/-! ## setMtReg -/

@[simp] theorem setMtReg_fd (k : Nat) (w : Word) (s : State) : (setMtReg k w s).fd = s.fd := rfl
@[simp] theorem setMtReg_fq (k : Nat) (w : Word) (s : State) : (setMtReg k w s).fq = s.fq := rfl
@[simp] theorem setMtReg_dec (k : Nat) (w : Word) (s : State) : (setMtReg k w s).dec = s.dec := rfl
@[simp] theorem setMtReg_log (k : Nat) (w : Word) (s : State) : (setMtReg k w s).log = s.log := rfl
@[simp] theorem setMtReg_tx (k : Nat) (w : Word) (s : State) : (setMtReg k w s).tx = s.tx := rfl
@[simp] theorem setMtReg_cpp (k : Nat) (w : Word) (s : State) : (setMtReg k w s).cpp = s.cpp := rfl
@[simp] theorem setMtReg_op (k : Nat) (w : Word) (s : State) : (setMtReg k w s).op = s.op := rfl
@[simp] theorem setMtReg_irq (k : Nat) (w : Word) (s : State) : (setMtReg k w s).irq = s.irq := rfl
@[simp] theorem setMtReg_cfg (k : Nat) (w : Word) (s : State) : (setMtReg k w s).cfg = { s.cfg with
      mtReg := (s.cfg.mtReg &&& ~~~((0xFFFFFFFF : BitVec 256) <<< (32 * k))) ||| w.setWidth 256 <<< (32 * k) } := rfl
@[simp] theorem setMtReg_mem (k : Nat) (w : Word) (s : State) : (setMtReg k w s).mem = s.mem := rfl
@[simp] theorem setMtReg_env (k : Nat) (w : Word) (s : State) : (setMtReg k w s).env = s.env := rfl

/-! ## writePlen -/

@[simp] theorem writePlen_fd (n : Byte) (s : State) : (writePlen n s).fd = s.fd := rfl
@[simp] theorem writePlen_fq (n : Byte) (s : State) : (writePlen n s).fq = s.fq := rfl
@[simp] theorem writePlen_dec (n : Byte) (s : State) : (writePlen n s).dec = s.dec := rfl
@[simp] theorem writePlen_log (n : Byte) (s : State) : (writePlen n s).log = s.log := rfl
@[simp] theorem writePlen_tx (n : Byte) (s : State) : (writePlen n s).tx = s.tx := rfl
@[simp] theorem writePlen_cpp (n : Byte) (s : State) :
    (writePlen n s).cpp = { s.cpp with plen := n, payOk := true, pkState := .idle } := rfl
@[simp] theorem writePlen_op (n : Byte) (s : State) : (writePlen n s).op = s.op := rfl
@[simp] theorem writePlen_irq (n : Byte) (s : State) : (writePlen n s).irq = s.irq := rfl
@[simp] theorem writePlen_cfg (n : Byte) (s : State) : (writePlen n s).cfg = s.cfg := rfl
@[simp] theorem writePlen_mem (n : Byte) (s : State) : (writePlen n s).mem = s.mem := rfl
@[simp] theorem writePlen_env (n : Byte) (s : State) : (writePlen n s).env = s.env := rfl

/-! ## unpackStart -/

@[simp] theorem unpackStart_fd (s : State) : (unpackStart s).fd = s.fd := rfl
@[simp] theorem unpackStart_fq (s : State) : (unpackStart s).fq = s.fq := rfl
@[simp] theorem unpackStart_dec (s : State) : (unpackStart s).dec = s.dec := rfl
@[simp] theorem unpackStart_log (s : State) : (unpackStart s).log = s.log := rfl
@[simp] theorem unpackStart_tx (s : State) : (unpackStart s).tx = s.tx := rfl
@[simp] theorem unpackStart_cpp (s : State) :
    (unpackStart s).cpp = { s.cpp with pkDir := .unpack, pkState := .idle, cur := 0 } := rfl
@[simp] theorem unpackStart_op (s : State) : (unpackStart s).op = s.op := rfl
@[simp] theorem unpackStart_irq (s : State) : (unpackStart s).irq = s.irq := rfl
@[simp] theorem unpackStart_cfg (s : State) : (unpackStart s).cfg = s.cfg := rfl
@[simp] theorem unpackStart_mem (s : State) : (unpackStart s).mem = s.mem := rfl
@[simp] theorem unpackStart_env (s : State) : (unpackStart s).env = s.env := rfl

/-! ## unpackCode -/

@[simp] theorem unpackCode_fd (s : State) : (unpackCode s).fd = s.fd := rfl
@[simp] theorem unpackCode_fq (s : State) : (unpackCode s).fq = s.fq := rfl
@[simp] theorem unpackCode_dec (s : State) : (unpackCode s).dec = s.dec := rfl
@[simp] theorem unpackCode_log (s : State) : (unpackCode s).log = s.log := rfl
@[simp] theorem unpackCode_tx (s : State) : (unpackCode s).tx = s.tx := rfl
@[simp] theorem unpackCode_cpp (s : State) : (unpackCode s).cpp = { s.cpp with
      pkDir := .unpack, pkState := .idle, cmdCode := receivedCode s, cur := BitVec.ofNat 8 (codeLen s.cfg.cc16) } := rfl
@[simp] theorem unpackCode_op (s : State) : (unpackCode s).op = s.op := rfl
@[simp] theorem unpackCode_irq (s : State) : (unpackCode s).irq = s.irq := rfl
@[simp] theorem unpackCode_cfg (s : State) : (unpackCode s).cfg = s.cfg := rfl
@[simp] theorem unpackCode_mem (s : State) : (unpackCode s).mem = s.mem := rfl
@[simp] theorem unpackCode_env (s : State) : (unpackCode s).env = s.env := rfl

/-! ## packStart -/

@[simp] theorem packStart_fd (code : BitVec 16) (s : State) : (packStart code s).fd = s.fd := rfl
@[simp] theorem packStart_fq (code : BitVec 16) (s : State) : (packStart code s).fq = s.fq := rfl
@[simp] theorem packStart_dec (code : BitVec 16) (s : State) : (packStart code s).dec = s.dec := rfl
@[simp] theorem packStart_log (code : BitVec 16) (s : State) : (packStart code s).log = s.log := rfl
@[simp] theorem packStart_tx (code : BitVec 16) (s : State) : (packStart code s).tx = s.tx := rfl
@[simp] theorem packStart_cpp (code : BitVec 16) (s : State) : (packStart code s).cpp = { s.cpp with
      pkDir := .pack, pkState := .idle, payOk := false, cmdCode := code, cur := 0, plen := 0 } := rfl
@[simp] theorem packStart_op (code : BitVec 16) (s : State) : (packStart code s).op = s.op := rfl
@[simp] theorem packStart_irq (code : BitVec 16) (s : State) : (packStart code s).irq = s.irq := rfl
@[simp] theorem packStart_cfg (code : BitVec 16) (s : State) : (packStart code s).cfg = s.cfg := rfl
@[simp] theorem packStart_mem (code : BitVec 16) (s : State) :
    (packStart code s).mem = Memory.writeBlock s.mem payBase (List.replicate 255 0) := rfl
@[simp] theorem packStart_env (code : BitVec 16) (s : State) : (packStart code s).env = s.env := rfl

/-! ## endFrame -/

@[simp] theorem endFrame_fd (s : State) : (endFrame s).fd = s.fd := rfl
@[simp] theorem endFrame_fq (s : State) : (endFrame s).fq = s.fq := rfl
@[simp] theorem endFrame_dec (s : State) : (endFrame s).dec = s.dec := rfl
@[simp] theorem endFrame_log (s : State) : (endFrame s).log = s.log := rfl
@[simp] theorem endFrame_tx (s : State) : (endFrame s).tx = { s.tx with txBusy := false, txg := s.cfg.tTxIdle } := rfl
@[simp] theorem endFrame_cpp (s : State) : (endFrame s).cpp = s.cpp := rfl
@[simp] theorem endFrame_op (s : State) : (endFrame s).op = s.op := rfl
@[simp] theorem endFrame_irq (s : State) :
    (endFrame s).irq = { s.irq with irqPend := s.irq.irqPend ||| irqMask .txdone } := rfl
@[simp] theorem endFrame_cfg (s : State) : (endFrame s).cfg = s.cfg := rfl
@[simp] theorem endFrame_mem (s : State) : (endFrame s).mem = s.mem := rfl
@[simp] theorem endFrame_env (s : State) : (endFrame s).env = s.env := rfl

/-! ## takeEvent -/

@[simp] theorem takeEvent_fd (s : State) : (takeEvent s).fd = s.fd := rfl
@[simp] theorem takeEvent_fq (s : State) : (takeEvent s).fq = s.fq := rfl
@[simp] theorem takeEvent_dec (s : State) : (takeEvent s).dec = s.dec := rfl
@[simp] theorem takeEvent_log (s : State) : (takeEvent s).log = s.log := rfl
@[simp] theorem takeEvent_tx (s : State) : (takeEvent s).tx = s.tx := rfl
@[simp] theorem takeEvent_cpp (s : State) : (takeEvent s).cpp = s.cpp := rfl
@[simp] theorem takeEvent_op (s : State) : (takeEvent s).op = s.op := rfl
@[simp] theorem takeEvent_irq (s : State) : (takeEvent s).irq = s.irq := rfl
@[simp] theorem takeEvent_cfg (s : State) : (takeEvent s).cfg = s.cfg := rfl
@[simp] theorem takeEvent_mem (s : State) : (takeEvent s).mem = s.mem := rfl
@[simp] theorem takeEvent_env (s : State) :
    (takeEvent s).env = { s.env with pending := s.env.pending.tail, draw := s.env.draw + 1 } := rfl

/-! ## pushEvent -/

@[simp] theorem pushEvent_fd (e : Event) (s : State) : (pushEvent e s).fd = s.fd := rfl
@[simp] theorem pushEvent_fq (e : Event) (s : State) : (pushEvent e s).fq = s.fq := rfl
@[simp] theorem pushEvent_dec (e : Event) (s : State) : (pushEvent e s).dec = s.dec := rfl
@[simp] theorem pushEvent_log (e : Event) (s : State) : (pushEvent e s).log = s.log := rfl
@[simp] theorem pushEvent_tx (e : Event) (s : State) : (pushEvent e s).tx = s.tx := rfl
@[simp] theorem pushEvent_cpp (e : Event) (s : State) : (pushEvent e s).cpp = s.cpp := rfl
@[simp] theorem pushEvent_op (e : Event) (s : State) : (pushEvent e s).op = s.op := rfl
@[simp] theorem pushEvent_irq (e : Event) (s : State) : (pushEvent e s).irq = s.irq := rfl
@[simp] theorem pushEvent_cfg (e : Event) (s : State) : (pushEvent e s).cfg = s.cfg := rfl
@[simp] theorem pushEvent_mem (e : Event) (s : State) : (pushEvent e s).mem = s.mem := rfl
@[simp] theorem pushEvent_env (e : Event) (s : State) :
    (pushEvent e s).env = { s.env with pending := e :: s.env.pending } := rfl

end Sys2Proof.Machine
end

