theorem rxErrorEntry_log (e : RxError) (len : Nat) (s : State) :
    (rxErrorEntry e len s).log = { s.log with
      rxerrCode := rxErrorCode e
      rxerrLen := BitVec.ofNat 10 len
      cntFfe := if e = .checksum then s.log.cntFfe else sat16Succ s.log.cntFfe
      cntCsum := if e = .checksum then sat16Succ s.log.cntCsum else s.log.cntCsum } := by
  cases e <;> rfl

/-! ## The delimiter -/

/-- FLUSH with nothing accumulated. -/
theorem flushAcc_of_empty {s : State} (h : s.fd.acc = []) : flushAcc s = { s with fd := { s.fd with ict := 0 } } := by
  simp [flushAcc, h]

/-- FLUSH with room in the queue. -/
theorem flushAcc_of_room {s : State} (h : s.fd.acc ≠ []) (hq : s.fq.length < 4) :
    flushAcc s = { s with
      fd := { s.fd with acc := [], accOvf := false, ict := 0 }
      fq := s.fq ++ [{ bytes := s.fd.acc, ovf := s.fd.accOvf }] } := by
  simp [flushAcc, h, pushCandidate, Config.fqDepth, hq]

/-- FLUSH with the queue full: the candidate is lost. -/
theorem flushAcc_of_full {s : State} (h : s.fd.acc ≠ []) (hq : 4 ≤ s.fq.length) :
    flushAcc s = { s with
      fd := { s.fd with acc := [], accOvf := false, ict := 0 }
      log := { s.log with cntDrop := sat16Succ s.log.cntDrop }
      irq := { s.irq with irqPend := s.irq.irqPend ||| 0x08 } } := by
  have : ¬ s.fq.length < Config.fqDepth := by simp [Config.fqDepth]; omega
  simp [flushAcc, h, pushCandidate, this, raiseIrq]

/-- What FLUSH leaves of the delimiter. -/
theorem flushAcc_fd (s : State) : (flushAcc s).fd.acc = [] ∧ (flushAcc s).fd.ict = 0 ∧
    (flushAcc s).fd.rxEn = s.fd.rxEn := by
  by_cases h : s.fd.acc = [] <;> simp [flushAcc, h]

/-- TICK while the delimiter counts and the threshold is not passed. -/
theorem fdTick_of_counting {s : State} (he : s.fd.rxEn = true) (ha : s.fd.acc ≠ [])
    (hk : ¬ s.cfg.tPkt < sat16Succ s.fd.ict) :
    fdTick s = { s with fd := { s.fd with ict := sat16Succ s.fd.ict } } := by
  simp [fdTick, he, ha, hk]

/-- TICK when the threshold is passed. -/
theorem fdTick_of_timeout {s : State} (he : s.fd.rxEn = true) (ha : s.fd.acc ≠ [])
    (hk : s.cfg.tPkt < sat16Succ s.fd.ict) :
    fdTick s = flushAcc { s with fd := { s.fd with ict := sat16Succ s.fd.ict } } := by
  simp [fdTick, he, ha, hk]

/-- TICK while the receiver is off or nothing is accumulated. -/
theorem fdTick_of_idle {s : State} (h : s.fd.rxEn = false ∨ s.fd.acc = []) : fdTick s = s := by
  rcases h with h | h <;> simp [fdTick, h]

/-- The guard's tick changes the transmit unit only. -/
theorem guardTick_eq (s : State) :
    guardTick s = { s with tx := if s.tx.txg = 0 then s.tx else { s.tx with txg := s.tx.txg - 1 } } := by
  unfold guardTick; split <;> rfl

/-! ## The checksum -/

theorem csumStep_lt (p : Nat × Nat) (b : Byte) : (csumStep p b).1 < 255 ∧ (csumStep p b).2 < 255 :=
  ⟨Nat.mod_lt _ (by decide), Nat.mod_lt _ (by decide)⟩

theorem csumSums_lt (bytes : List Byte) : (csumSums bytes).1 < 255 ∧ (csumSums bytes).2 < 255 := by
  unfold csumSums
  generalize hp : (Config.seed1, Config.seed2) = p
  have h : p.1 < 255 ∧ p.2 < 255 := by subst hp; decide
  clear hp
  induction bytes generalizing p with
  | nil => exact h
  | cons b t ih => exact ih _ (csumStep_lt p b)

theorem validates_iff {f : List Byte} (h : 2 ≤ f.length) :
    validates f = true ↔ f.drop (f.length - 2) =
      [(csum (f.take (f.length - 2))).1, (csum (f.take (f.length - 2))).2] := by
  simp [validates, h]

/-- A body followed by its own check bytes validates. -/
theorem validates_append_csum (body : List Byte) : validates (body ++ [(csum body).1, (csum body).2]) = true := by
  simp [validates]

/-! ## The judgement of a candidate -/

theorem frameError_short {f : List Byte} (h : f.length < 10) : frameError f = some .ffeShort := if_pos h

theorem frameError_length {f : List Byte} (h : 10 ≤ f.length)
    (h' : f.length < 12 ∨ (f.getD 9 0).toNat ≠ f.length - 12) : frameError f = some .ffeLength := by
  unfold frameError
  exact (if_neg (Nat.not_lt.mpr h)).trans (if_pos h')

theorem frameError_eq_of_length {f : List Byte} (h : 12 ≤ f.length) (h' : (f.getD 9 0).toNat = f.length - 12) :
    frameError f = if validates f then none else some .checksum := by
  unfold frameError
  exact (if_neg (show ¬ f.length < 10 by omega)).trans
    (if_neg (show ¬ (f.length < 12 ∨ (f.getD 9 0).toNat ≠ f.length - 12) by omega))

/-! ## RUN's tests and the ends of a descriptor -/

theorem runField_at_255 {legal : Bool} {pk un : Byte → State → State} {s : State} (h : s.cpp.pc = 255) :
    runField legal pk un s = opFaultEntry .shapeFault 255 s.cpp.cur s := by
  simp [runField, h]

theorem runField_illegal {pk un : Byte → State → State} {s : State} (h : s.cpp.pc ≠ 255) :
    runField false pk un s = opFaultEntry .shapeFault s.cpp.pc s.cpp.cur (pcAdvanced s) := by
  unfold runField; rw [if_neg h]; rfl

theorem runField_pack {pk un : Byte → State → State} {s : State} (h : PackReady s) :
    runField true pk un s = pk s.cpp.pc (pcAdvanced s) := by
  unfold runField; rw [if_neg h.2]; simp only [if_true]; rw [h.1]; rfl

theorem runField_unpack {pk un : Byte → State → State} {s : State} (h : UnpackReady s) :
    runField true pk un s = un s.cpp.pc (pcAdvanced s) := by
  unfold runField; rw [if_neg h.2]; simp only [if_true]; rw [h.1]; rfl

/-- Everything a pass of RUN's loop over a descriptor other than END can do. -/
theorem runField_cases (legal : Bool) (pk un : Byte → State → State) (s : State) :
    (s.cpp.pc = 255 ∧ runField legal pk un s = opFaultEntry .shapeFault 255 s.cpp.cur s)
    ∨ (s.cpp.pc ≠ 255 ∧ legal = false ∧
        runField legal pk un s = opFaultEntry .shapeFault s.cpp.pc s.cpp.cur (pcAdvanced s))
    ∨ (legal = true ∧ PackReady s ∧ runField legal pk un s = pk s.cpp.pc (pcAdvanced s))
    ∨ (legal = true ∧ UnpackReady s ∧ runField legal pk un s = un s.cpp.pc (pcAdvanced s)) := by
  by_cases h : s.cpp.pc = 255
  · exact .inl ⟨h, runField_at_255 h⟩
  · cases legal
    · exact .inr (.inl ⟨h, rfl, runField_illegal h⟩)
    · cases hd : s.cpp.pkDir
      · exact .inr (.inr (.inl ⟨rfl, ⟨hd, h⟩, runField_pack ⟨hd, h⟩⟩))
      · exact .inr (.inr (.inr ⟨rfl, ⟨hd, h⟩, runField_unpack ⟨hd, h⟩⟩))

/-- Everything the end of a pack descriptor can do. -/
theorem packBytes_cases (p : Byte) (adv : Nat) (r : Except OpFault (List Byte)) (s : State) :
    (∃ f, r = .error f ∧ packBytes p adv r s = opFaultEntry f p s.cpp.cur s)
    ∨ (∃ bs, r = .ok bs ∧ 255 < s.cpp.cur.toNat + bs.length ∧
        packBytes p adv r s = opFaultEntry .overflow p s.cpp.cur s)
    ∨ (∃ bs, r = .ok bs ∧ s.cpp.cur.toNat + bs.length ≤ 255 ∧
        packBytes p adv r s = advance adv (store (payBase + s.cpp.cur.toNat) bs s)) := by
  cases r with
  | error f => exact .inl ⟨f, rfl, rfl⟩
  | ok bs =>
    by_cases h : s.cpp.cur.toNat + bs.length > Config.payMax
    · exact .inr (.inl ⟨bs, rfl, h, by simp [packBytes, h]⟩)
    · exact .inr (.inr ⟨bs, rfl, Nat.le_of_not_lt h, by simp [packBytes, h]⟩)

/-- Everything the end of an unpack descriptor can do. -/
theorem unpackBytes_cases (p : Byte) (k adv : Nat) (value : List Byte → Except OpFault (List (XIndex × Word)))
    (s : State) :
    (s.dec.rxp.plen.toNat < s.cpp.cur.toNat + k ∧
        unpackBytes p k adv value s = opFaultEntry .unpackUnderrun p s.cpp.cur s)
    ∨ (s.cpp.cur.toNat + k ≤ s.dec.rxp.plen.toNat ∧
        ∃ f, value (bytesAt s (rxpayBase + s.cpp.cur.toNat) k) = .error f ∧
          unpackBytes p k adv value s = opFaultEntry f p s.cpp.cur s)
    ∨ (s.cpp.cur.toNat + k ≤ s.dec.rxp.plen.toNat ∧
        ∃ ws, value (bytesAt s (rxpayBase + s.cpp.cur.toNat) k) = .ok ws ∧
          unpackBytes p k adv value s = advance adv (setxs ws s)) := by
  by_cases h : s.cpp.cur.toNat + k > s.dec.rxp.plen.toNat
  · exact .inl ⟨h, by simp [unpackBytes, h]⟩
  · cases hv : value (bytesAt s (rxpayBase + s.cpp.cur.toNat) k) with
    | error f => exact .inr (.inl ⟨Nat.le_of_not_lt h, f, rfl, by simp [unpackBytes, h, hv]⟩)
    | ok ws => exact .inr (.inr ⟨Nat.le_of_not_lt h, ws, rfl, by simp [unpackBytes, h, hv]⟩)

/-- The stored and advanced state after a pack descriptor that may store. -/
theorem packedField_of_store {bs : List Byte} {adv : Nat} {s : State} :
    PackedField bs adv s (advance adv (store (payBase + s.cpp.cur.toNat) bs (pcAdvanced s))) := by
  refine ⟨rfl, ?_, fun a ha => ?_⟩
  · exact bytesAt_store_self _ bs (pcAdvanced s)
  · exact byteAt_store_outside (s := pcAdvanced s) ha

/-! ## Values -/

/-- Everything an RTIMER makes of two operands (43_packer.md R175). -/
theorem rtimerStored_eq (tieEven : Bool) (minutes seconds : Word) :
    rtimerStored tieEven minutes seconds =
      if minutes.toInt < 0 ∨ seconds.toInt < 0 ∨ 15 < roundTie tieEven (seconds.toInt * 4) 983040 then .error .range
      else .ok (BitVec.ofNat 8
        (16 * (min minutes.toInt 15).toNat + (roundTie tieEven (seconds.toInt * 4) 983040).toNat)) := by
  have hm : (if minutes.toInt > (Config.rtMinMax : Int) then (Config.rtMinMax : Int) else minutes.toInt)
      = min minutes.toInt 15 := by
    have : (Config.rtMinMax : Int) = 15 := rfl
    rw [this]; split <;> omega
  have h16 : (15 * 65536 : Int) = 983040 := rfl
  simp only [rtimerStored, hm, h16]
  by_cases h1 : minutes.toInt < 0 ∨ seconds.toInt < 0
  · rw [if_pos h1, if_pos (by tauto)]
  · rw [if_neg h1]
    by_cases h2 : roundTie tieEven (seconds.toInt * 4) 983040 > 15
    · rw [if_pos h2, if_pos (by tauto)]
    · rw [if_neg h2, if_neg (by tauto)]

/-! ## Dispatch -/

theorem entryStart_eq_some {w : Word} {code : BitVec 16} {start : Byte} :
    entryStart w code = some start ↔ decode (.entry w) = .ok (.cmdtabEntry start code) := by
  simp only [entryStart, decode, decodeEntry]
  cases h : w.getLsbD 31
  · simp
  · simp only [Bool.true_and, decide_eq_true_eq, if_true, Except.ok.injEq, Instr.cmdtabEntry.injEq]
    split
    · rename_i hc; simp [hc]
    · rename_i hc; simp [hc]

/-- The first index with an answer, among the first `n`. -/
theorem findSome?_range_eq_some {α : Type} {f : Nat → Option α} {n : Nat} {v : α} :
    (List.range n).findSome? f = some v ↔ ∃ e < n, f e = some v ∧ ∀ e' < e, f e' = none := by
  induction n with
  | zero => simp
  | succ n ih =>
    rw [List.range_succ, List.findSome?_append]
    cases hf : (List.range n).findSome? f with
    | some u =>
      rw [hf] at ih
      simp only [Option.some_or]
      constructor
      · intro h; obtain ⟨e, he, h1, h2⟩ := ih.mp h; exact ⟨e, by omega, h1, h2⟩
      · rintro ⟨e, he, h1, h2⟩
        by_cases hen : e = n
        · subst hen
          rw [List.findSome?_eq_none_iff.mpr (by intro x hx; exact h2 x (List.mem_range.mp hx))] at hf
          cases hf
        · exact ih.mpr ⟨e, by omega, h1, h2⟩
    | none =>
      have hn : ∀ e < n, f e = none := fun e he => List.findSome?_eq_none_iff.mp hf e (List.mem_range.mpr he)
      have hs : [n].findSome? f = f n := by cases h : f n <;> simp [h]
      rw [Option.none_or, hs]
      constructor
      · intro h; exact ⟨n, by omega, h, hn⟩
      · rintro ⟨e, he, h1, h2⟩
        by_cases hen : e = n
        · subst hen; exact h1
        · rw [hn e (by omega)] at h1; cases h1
● ● ● ●
■ Assignment
Report, from the entries above, each line where "Except" is found.

■ Solved exercise
theorem packBytes_cases (p : Byte) (adv : Nat) (r : Except OpFault (List Byte)) (s : State) :
theorem unpackBytes_cases (p : Byte) (k adv : Nat) (value : List Byte → Except OpFault (List (XIndex × Word)))
  · simp only [Bool.true_and, decide_eq_true_eq, if_true, Except.ok.injEq, Instr.cmdtabEntry.injEq]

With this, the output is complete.